• [Records shown]:
|---|

-- ==== Sys2Proof/Laws/PerInstr.lean ====
section
/-! SUPPORT. The round trip of the encodings (R381, R383), one lemma for each command: the word of a well-formed Eddy
instruction decodes to it. A command that is no Eddy instruction has no word. -/

namespace Sys2Proof.Laws.RoundTrip

open Sys2Proof Sys2Proof.Machine

set_option Elab.async false
set_option linter.unusedSimpArgs false

/-- The word of a well-formed instruction decodes to that instruction. -/
def Statement (i : Instr) : Prop :=
  ∀ w : Word, i.wf = true → eddyWord i = some w → eddyDecode (eddyEngine i) w = some i
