-- ==== Sys2Proof/Tests/Slice0.lean ====
section
/-! SUPPORT. The author's own tests: terms that WellFormed refuses, words and numbers that the spec writes out, and for
every statement with hypotheses a state and operands that meet them, clause by clause. -/

open Sys2Proof Sys2Proof.Machine

namespace Sys2Proof.Tests

set_option Elab.async false

/-! ### States to start from -/

/-- A descriptor of port 0, ring 0, with its 64 bytes as one number. -/
def rawDsc (raw : Nat) : Dsc := { port := 0, sq := 0, seq := 0, raw := BitVec.ofNat 512 raw }

/-- The device holds one descriptor. -/
def sent (d : Dsc) (s : State) : State := { s with host := { s.host with inflight := [d] } }

/-- Port 0's link is up and the lanes are calibrated. -/
def linkUp (s : State) : State := { setPort 0 { up := true } s with boot := { s.boot with lanesDone := true } }

/-- A kernel of one stage, of four bytes of code and 64 of data. -/
def kernel (code : List Byte) : Kernel :=
  { stage := 1, cells := 1, haloV := 0, haloH := 0, codeBytes := 4, dataBytes := 64, scratchBytes := 0, maxCycles := 100,
    entry := 0, entryMover := 0, entryWarn := 0, paramOffset := 0, code := code, init := [], param := [] }

/-- Engine 0 runs a kernel of that code, with those registers. -/
def running (code : List Byte) (v : Engine) (s : State) : State :=
  setEngine 0 { v with running := true, handle := 1 } { s with
    power := { s.power with state := .run }, tables := { s.tables with kernels := [(1, some (kernel code))] } }

/-- A job on engine 0, of the tile in the panel's corner. -/
def job : Job :=
  { sfn := 0, cell := 0, tc := 0, tr := 0, engine := 0, key := jobKey State.reset false 0 .nothing, speculative := false }

/-- The pipe holds one job. -/
def atWork (j : Job) (s : State) : State := { s with pipe := { s.pipe with jobs := [j] } }

/-- A Headwater frame whose plane H0 is 16 × 4 pixels, and the packet of one of its lines. -/
def hwFrame : HwFrame := { lo := 255, mask := 1, planes := [16 + 4 * 2 ^ 14, 0] }

def packet : LinePacket :=
  { plane := 0, frameLo := 255, line := 3, format := 0, width := 16, data := List.replicate 64 7, dataBlocks := 8
    crc := crc32c ([0, 255, 3, 0, 0, 16, 0] ++ List.replicate 64 7) }

/-- A block of the wire with header h, for a lane whose descrambler holds zeros. -/
def heard (h : Nat) (p : BitVec 64) : BitVec 66 := blockOf h (scramble 0 p).1

/-- Bytes 1 to 7 of the LINE_START and the LINE_END of that packet. -/
def lineStart : List Byte := [0, 255, 3, 0, 0, 16, 0]

def lineEnd : BitVec 64 := payloadOfBytes (0x87 :: leBytes 4 packet.crc ++ [8, 0, 0])

/-- Lane 31 is ACTIVE. -/
def receiving (s : State) : State := wrF (Reg.LANE_STAT 0 31) Fld.LANE_STAT_state Lane.active s

/-- A time of day message before its CRC. -/
def todBody : List Byte := [0xA5, 0x5A, 1, 1] ++ List.replicate 16 0

/-- A hold item of one raw frame of 16 × 2 pixels (R421). -/
@[irreducible] def item : List Byte :=
  leBytes 4 0x4948584F ++ leBytes 2 1 ++ leBytes 2 16 ++ leBytes 2 2 ++ [1, 0] ++ leBytes 4 1 ++ List.replicate 48 0 ++
    leBytes 4 1 ++ leBytes 4 192 ++ leBytes 4 (crc32c (List.replicate 192 9)) ++ List.replicate 4020 0 ++ List.replicate 192 9

/-- A descriptor that flips layer 15, and the state that holds it and the layer's settings. -/
def atFlip : State :=
  State.reset |> sent (rawDsc (0x0202 + 15 * 2 ^ 128 + 1 * 2 ^ 136 + 256 * 2 ^ 160)) |>
    wrF (Reg.COMP_Ln_CFG 15) Fld.COMP_Ln_CFG_kind 1 |> wrF (Reg.COMP_Ln_CFG 15) Fld.COMP_Ln_CFG_format 64 |>
    wrF (Reg.COMP_Ln_SIZE 15) Fld.COMP_Ln_SIZE_width 64 |> wrF (Reg.COMP_Ln_SIZE 15) Fld.COMP_Ln_SIZE_height 4

/-- The state in which item 1 has been read from the store. -/
def itemRead : State := { State.reset with hold := { State.reset.hold with read := [(1, item)], staging := [(1, [])] } }

theorem itemRead_allocates :
    (alloc .hold (holdTag 1) (6 * leAt item 6 2 * leAt item 8 2 * leAt item 12 4) itemRead).isSome = true := by decide +kernel

/-! ### Terms that WellFormed refuses, one for each check -/

theorem test_ill_formed_eddy_scalar : ([
    .add 256 0 0 0, .sub 256 0 0 0, .and 256 0 0 0, .or 256 0 0 0, .xor 256 0 0 0, .shl 256 0 0 0, .shr 256 0 0 0,
    .sra 256 0 0 0, .slt 256 0 0 0, .sltu 256 0 0 0, .min 256 0 0 0, .minu 256 0 0 0, .max 256 0 0 0, .maxu 256 0 0 0,
    .mul 256 0 0 0, .mulh 256 0 0 0, .mulhu 256 0 0 0, .addi 256 0 0 0, .andi 256 0 0 0, .ori 256 0 0 0, .xori 256 0 0 0,
    .shli 256 0 0 0, .shri 256 0 0 0, .srai 256 0 0 0, .slti 256 0 0 0, .sltiu 256 0 0 0, .lui 256 0 0, .jal 256 0 0,
    .jalr 256 0 0 0, .br 256 0 0 0 0, .br 0 6 0 0 0, .lw 256 0 0 0, .lh 256 0 0 0, .lhu 256 0 0 0, .lb 256 0 0 0,
    .lbu 256 0 0 0, .sw 256 0 0 0, .sh 256 0 0 0, .sb 256 0 0 0, .vld 256 0 0 0 0, .vst 256 0 0 0 0, .vldb 256 0 0 0 0,
    .aaddH 256 0 0 0, .aaddW 256 0 0 0, .aaddsH 256 0 0 0] : List Instr).all (fun i => !i.wf) = true := by decide

theorem test_ill_formed_eddy_vector : ([
    .aaddsW 256 0 0 0, .aswpH 256 0 0 0, .aswpW 256 0 0 0, .vadd 256 0 0 0 0, .vsub 256 0 0 0 0, .vadds 256 0 0 0 0,
    .vsubs 256 0 0 0 0, .vaddus 256 0 0 0 0, .vsubus 256 0 0 0 0, .vaddsu 256 0 0 0 0, .vmin 256 0 0 0 0, .vmax 256 0 0 0 0,
    .vminu 256 0 0 0 0, .vmaxu 256 0 0 0 0, .vand 256 0 0 0 0, .vor 256 0 0 0 0, .vxor 256 0 0 0 0, .vshl 256 0 0 0 0,
    .vshr 256 0 0 0 0, .vsra 256 0 0 0 0, .vmul 256 0 0 0 0, .vmulh 256 0 0 0 0, .vmulhu 256 0 0 0 0, .vabsdu 256 0 0 0 0,
    .vavgu 256 0 0 0 0, .vsel 256 0 0 0 0, .vshli 256 0 0 0 0, .vshri 256 0 0 0 0, .vsrai 256 0 0 0 0, .vaddi 256 0 0 0 0,
    .vmov 256 0 0 0, .vclz 256 0 0 0, .vrcp 256 0 0 0, .vrsqrt 256 0 0 0, .vlane 256 0 0 0, .vmvs 256 0 0 0,
    .vcmp 256 0 0 0 0 0, .vcmp 0 0 0 6 0 0, .pand 256 0 0 0, .por 256 0 0 0, .pxor 256 0 0 0, .pandn 256 0 0 0,
    .pset 256 0 0 0, .pget 256 0 0 0, .vmac 256 0 0 0 0 0, .aclr 256 0 0, .aset 256 0 0 0 0 false, .vrnd 256 0 0 0 0 0,
    .vrnd 0 0 0 0 0 3, .lut1 256 0 0 0 0 false, .lut2 256 0 0 0 0 0 false, .mvq 256 0 0, .bar 256 0, .wait 256 1, .wait 0 0,
    .csrr 256 0 0, .csrr 0 0 6, .csrw 256 0 0, .csrw 0 0 6, .eret 256, .halt 256] : List Instr).all (fun i => !i.wf) = true := by decide

theorem test_ill_formed_1 : ([
    .railPowerGood ⟨8, 0⟩, .railPowerGood ⟨0, 256⟩, .railPowerGoodTimeout 8, .strapSample 4 false false 0,
    .strapSample 0 false false 4, .portReset 4 0, .portReset 0 4, .bootCtrlHold 4 0, .bootCtrlRelease 4 0,
    .bootCtrlRecoveryGo 4, .bootXferOpen 4, .bootXferDataWrite 4 0 [], .bootXferDataWrite 0 2045 [0, 0, 0, 0],
    .bootHoldLimitWrite 4 0 0 0, .topReset 4 0, .flagClear 4 0 0, .flagClear 0 2 0, .registerWrite 4 0 4 0,
    .registerWrite 0 0 2 0, .registerWrite 0 2 4 0, .registerWrite 0 4 8 0, .topHostPermWrite 4 0 0, .topHostPermWrite 0 4 0,
    .rastGeomWrite 4 0, .rastLagWrite 4 0, .rastCtrlTimelineWrite 4 0, .pipeFmtWrite 4 0, .engCtrlRearRoleWrite 4 0,
    .rsvAllocWrite 4 0 0, .rsvAllocWrite 0 2 0, .portKick 4 0, .pollTimerExpiry 4, .doorbellFetchDone 4 none,
    .descriptorFetchDone 4 0 none, .descriptorFetchDone 0 8 none, .sqCfgWrite 4 0 0, .sqCfgWrite 0 8 0, .cqCfgWrite 4 0 0,
    .cqCfgWrite 0 8 0, .evqCfgWrite 4 0, .coalesceTimerExpiry 4 0x80, .coalesceTimerExpiry 0 0x3F,
    .coalesceTimerExpiry 0 0x48, .setPanel 4 0 0] : List Instr).all (fun i => !i.wf) = true := by decide

theorem test_ill_formed_2 : ([
    .setPanel 0 8 0, .setTimeline 4 0 0, .setTimeline 0 8 0, .assign 4 0 0, .assign 0 8 0, .setBackground 4 0 0,
    .setBackground 0 8 0, .rasterEnable 4 0 0, .rasterEnable 0 8 0, .layerConfig 4 0 0, .layerConfig 0 8 0, .layerFlip 4 0 0,
    .layerFlip 0 8 0, .layerEnable 4 0 0, .layerEnable 0 8 0, .layerMatrix 4 0 0, .layerMatrix 0 8 0, .tableLoad 4 0 0,
    .tableLoad 0 8 0, .tableActivateC 4 0 0, .tableActivateC 0 8 0, .tableActivateS 4 0 0, .tableActivateS 0 8 0,
    .tableDrop 4 0 0, .tableDrop 0 8 0, .kernelLoad 4 0 0, .kernelLoad 0 8 0, .kernelBind 4 0 0 none, .kernelBind 0 8 0 none,
    .kernelUnload 4 0 0, .kernelUnload 0 8 0, .imageLoadDone 4 0 0 none, .imageLoadDone 0 8 0 none, .holdStage 4 0 0,
    .holdStage 0 8 0, .holdStageDone 4294967296, .holdPlay 4 0 0, .holdPlay 0 8 0, .holdStop 4 0 0, .holdStop 0 8 0,
    .holdPolicy 4 0 0, .holdPolicy 0 8 0, .holdEvict 4 0 0, .holdEvict 0 8 0] : List Instr).all (fun i => !i.wf) = true := by decide

theorem test_ill_formed_3 : ([
    .storeRead 4 0 0, .storeRead 0 8 0, .storeWrite 4 0 0 none, .storeWrite 0 8 0 none, .storeCreate 4 0 0,
    .storeCreate 0 8 0, .storeDelete 4 0 0, .storeDelete 0 8 0, .storeInfo 4 0 0, .storeInfo 0 8 0,
    .nvmeCompletion 65536 0 [], .storeLost 2, .codecJob 4 0 0, .codecJob 0 8 0, .codecOutBuf 4 0 0, .codecOutBuf 0 8 0,
    .codecCancel 4 0 0, .codecCancel 0 8 0, .codecBlockDone 8 none, .checkRect 4 0 0, .checkRect 0 8 0, .checkExpect 4 0 0,
    .checkExpect 0 8 0, .checkFrameComputed 48, .ctrProgram 4 0 ⟨0, 0⟩, .ctrProgram 0 8 ⟨0, 0⟩, .ctrSnapshot 4 0 0,
    .ctrSnapshot 0 8 0, .ctrFreeze 4 0 0, .ctrFreeze 0 8 0, .bwMonitor 4 0 0, .bwMonitor 0 8 0, .bwWindowEnd 10 0 0,
    .tagConfig 4 0 0, .tagConfig 0 8 0, .powerReq 4 0 0, .powerReq 0 8 0, .opLimit 4 0 0, .opLimit 0 8 0, .laneTrain 4 0 0,
    .laneTrain 0 8 0, .laneBitSlip 4 0 0, .laneBitSlip 0 8 0, .laneEyeScan 4 0 0] : List Instr).all (fun i => !i.wf) = true := by decide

|---|

• [Problem description]: Return exactly the lines from the beginning of the data above through the one containing "namespace Sys2Proof.Laws.RoundTrip", please. Include both end lines and add nothing else.

• [Problem solution]:
-- ==== Sys2Proof/Laws/PerInstr.lean ====
section
/-! SUPPORT. The round trip of the encodings (R381, R383), one lemma for each command: the word of a well-formed Eddy
instruction decodes to it. A command that is no Eddy instruction has no word. -/

namespace Sys2Proof.Laws.RoundTrip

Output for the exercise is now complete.